По-видимому, лишних, нежеланных детей можно было отнести в «Сипа», как посылку. Матери надо было лишь постучать в дверь и протянуть маленький живой сверток.
— Это позволяет многим матерям не оставлять младенца без заботы, пока он не умрет сам, — продолжала донья Карлота. — А дальше мы делаем, что можем. Если мать еще не назвала младенца, я даю ему имя. Что случается очень часто. Матери просто передают нам крохотное голенькое существо, иногда не имеющее ни имени, ни даже лоскута укрыть его. И мы никогда ничего не требуем от них.
Не все дети содержатся в приюте. Только небольшая часть. Что до остальных, то их отдают на воспитание порядочным индейским женщинам, платя им за это небольшую сумму. Она обязана каждый месяц приходить с малышом в «Сипа» за своим вознаграждением. Очень редко бывает, чтобы индейцы плохо обращались с детьми. Невнимательны, да, это бывает. Но чтобы плохо, такое случается редко, чрезвычайно редко.
В прежние времена, рассказывала донья Карлота, каждая родовитая дама в Мехико брала одного или больше таких подкидышей и растила в своей семье. Это было проявлением ничем не сковываемого, патриархального великодушия, присущего испано-мексиканцам. Но ныне мало кого из таких детей усыновляют или удочеряют. Вместо этого им, по возможности, помогают получить профессию плотника, или садовника, или домашнего слуги, а девочкам — портних, даже школьных учительниц.
Кэт слушала с интересом, но и с некоторым смущением. Она чувствовала в этом мексиканском милосердии столько настоящей человеческой доброты, что было почти стыдно за себя. Наверное, донья Карлота делала все, что могла, помогая людям в этой полудикой, бедствующей стране. В то же время все ее усилия были столь отчаянно безнадежны, что сердце сжималось.
И сама донья Карлота, так уверенная в пользе своего благородного дела, тем не менее, была немного похожа на жертву; кроткую, впечатлительную, чуть испуганную жертву. Словно некий тайный враг выпустил из нее кровь.
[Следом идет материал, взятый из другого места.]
/-- The products' operands of group `g` of (row, n): activation code and weight code. -/
def groupPairs (c : TensorCmd) (i : TensorIn) (row n g : Nat) : List (Nat × Nat) :=
  if c.sparse then
    (List.range 16).map fun j =>
      let e := 16 * (g % 8) + j
      let t := g / 8
      (actCode c i row (256 * t + 4 * (e / 2) + wPos c i t n e), wCode c i t n e)
  else
    (List.range 32).map fun j =>
      let k := 32 * g + j
      (actCode c i row k, wCode c i (k / 128) n (k % 128))

/-- Group scale of an activation. -/
def actScaleOf (c : TensorCmd) (i : TensorIn) (row g : Nat) : Num :=
  groupVal c.fmtA (fieldAt i.actSc ((g / 4 * c.m + row) * 4 + g % 4) 1)

/-- Group scale of a weight. -/
def wScaleOf (c : TensorCmd) (i : TensorIn) (n g : Nat) : Num :=
  let per := if c.sparse then 8 else 4
  groupVal c.fmtW (fieldAt i.wSc (wLine c (g / per) n * per + g % per) 1)

/-- A product cut to 48 places below `lead`, towards zero (R87). -/
def cutProduct (lead : Int) : Num → Num
  | .fin s m e => if e < lead - 48 then .fin s (m / 2 ^ (lead - 48 - e).toNat) (lead - 48) else .fin s m e
  | x => x

/-- Sum of one group's products (R87). -/
def groupSum (ps : List Num) : Num :=
  let live := ps.filter (fun p => !p.isZero)
  match live with
  | [] => .zero
  | p :: rest =>
    let lead := rest.foldl (fun m q => if m < q.lead then q.lead else m) p.lead
    let sum := live.foldl (fun a q => a.add (cutProduct lead q)) .zero
    if sum.isZero then .zero else sum

/-- FP32 accumulation over the groups from `g`, in increasing K (R87, R88, R92). -/
def accumulate (c : TensorCmd) (i : TensorIn) (row n : Nat) : (groups g : Nat) → Rounded → Rounded
  | 0, _, acc => acc
  | k + 1, g, acc =>
    let vs := (groupPairs c i row n g).map (fun p => (elemVal c.fmtA p.1, elemVal c.fmtW p.2))
    let sa := if isBlockFmt c.fmtA then actScaleOf c i row g else Num.pow2 0
    let sw := if isBlockFmt c.fmtW then wScaleOf c i n g else Num.pow2 0
    let bad := !sa.isFin || !sw.isFin || vs.any (fun p => !p.1.isFin || !p.2.isFin)
    if bad || (val32 acc.1).isNan then (0x7FC00000, acc.2)
    else
      let g' := groupSum (vs.map (fun p => p.1.mul p.2))
      let t := roundNote (g'.mul (sa.mul sw)) acc.2
      accumulate c i row n k (g + 1) (roundNote ((val32 acc.1).add (val32 t.1)) t.2)

/-- Exact integer accumulation (R85, R86). -/
def accumulateInt (c : TensorCmd) (i : TensorIn) (row n : Nat) : (groups g : Nat) → Int → Int
  | 0, _, acc => acc
  | k + 1, g, acc =>
    accumulateInt c i row n k (g + 1) ((groupPairs c i row n g).foldl
      (fun a p => a + sint (elemBits c.fmtA) p.1 * sint (elemBits c.fmtW) p.2) acc)

/-- scale_act of R90: 1 for the MX formats. -/
def actScale (c : TensorCmd) : Word := if 7 ≤ c.fmtA ∧ c.fmtA ≤ 0xA then one32 else c.scaleAct

/-- The drained value of output element (row, n) (R90). -/
def drain (c : TensorCmd) (i : TensorIn) (row n : Nat) : Rounded :=
  let integer := decide ((c.fmtA = 5 ∨ c.fmtA = 6) ∧ (c.fmtW = 5 ∨ c.fmtW = 6))
  let a : Rounded := if integer then
      roundNote (Num.ofInt (accumulateInt c i row n (c.k / 32) 0 0
        - (if c.zeroPoint = 0 then 0 else c.zeroPoint * sint 32 (fieldAt i.colsum (4 * n) 4)))) false
    else accumulate c i row n (c.k / 32) 0 (0, false)
  let sc := roundNote ((val32 (actScale c)).mul (val32 (fp32At i.wScale (if c.perColumn then n else 0)))) a.2
  roundNote ((val32 a.1).mul (val32 sc.1)) sc.2

/-- Write FP32 values as FP32, as BF16, or through a record (R90, R97). -/
def writeOut (s : State) (tile u x kind record dst sideband : Nat) (ws : List Rounded) : Except UFault State :=
  if kind = 0 then uWrite s x dst (fp32Bytes (ws.map (·.1)))
  else if kind = 1 then uWrite s x dst (packElems 16 (ws.map (fun w => (narrowElem 1 0 (val32 w.1)).1)))
  else scaleOut s tile u x record dst sideband ws

/-- The record that a command narrows through is checked before the command reads anything else (R51, R98). -/
def recordChecked (s : State) (x : Nat) (record : Option Nat) : Except UFault Unit :=
  match record with
  | none => .ok ()
  | some r => match readRecord s x r with
    | .ok _ => .ok ()
    | .error e => .error e

/-- A tensor unit command: one output tile. Its elements and their group scales lie without gaps, row by row (DESIGN CHOICE, log
entry 64: the descriptor layouts are not given, R582). -/
def runTensor (s : State) (tile x : Nat) (c : TensorCmd) : Except UFault State :=
  if !tensorSound c then .error (.cause 7)
  else match recordChecked s x (if c.outKind = 2 then some c.record else none) with
    | .error e => .error e
    | .ok _ => match tensorRead s x c with
      | .error e => .error e
      | .ok i =>
        writeOut s tile 0 x c.outKind c.record c.outVA c.outScale
          ((List.range c.m).flatMap fun row => (List.range c.n).map fun n => drain c i row n)

/-! ### Vector unit, rotation, chains (R58, R59, R61, R95, R96) -/

/-- Whether a context may use vector register `r` on a tile (TILE_SHARE). -/
def vregOk (s : State) (tile x r : Nat) : Bool :=
  let b := fget s (Reg.TILE_SHARE_VBASE tile x)
  decide (b ≤ r ∧ r < b + fget s (Reg.TILE_SHARE_VCOUNT tile x) ∧ r < 64)

/-- The 64 lanes of a vector register. -/
def vreg (s : State) (tile r : Nat) : List Word := storeGetList (fun _ => 0) s.vregs (4096 * tile + 64 * r) 64

/-- Write a vector register. -/
def setVreg (s : State) (tile r : Nat) (ws : List Word) : State :=
  { s with vregs := storeSetList (fun _ => 0) s.vregs (4096 * tile + 64 * r) ws }

/-- Lanes combined elementwise. -/
def zip3 (f : Word → Word → Word → Word) : List Word → List Word → List Word → List Word
  | a :: as, b :: bs, c :: cs => f a b c :: zip3 f as bs cs
  | _, _, _ => []

/-- A vector unit command on the registers that TILE_SHARE grants (R58); each lane's result is rounded once (R91; log entry 63). -/
def runVector (s : State) (tile x : Nat) : VectorOp → Except UFault State
  | .fma d a b c =>
    if [d, a, b, c].all (vregOk s tile x) then
      .ok (setVreg s tile d (zip3 fma32 (vreg s tile a) (vreg s tile b) (vreg s tile c)))
    else .error (.cause 3)
  | .exp2 d a => if [d, a].all (vregOk s tile x) then .ok (setVreg s tile d ((vreg s tile a).map fexp2)) else .error (.cause 3)
  | .recip d a =>
    if [d, a].all (vregOk s tile x) then .ok (setVreg s tile d ((vreg s tile a).map frecip)) else .error (.cause 3)
  | .rsqrt d a =>
    if [d, a].all (vregOk s tile x) then .ok (setVreg s tile d ((vreg s tile a).map frsqrt)) else .error (.cause 3)
  | .load d va =>
    if vregOk s tile x d then match uRead s x va 256 with
      | .error e => .error e
      | .ok bs => .ok (setVreg s tile d (bytesToWords 64 bs))
    else .error (.cause 3)
  | .store a va => if vregOk s tile x a then uWrite s x va (fp32Bytes (vreg s tile a)) else .error (.cause 3)

/-- One butterfly stage: elements whose indices differ in bit `b` become their sum and difference (R95). -/
def butterfly (b : Nat) (v : List Rounded) : List Rounded :=
  (List.range v.length).map fun i =>
    let x := v.getD i (0, false)
    if bitAt i b then roundNote ((val32 (v.getD (i - 2 ^ b) (0, false)).1).sub (val32 x.1)) x.2
    else roundNote ((val32 x.1).add (val32 (v.getD (i + 2 ^ b) (0, false)).1)) x.2

/-- The transform of one block, stages in increasing order. -/
def hadamard : (stages b : Nat) → List Rounded → List Rounded
  | 0, _, v => v
  | k + 1, b, v => hadamard k (b + 1) (butterfly b v)

/-- Rotate a row in blocks of `b`, over at most `fuel` blocks. -/
def rotateRow (b : Nat) : (fuel : Nat) → List Rounded → List Rounded
  | 0, v => v
  | fuel + 1, v => if v = [] then [] else hadamard (Nat.log2 b) 0 (v.take b) ++ rotateRow b fuel (v.drop b)

/-- A block size of the rotation unit. -/
def blockOk (b : Nat) : Bool := decide (b = 32 ∨ b = 64 ∨ b = 128)

/-- A rotation unit command: BF16 inputs are widened exactly, results are FP32. -/
def runRotate (s : State) (x : Nat) (c : RotateCmd) : Except UFault State :=
  if !blockOk c.block || decide (c.len % c.block ≠ 0) || !inCycles c.len 128 8 then .error (.cause 7)
  else match uRead s x c.srcVA (c.len * (if c.bf16 then 2 else 4)) with
    | .error e => .error e
    | .ok bs =>
      let v := if c.bf16 then (List.range c.len).map (fun i => BitVec.ofNat 32 (fieldAt bs (2 * i) 2 * 2 ^ 16))
        else bytesToWords c.len bs
      uWrite s x c.dstVA (fp32Bytes ((rotateRow c.block (c.len / c.block + 1) (v.map (·, false))).map (·.1)))

/-- A chain: vector result, then rotation, then the scale unit (R61). -/
def runChain (s : State) (tile x : Nat) (c : ChainCmd) : Except UFault State :=
  if (c.block ≠ 0 ∧ (blockOk c.block = false ∨ 64 * c.regs % c.block ≠ 0)) ∨ inCycles (64 * c.regs) 128 12 = false then
    .error (.cause 7)
  else if !(List.range c.regs).all (fun i => vregOk s tile x (c.srcReg + i)) then .error (.cause 3)
  else
    let v : List Rounded := ((List.range c.regs).flatMap (fun i => vreg s tile (c.srcReg + i))).map (·, false)
    let v := if c.block = 0 then v else rotateRow c.block (v.length / c.block + 1) v
    match c.record with
    | none => uWrite s x c.outVA (fp32Bytes (v.map (·.1)))
    | some r => scaleOut s tile 1 x r c.outVA c.outScale v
Дон Рамон сидел с бесстрастным лицом, краем уха слушая, что говорит жена; в его каменно-неподвижной позе было неприятие экзальтированной филантропии жены. Он не препятствовал ей в этом увлечении. Хотя относился к нему и ее бесконечным разговорам на эту тему с молчаливым, глубоким, неизменным неодобрением. Она знала это и дрожала от нервного возбуждения, рассказывая Кэт о приюте и ища ее понимания. Наконец она почувствовала что-то безжалостное во внешне бесстрастном облике дона Рамона. Бесстрастную мужскую жестокость, неумолимую, как в каменном идоле.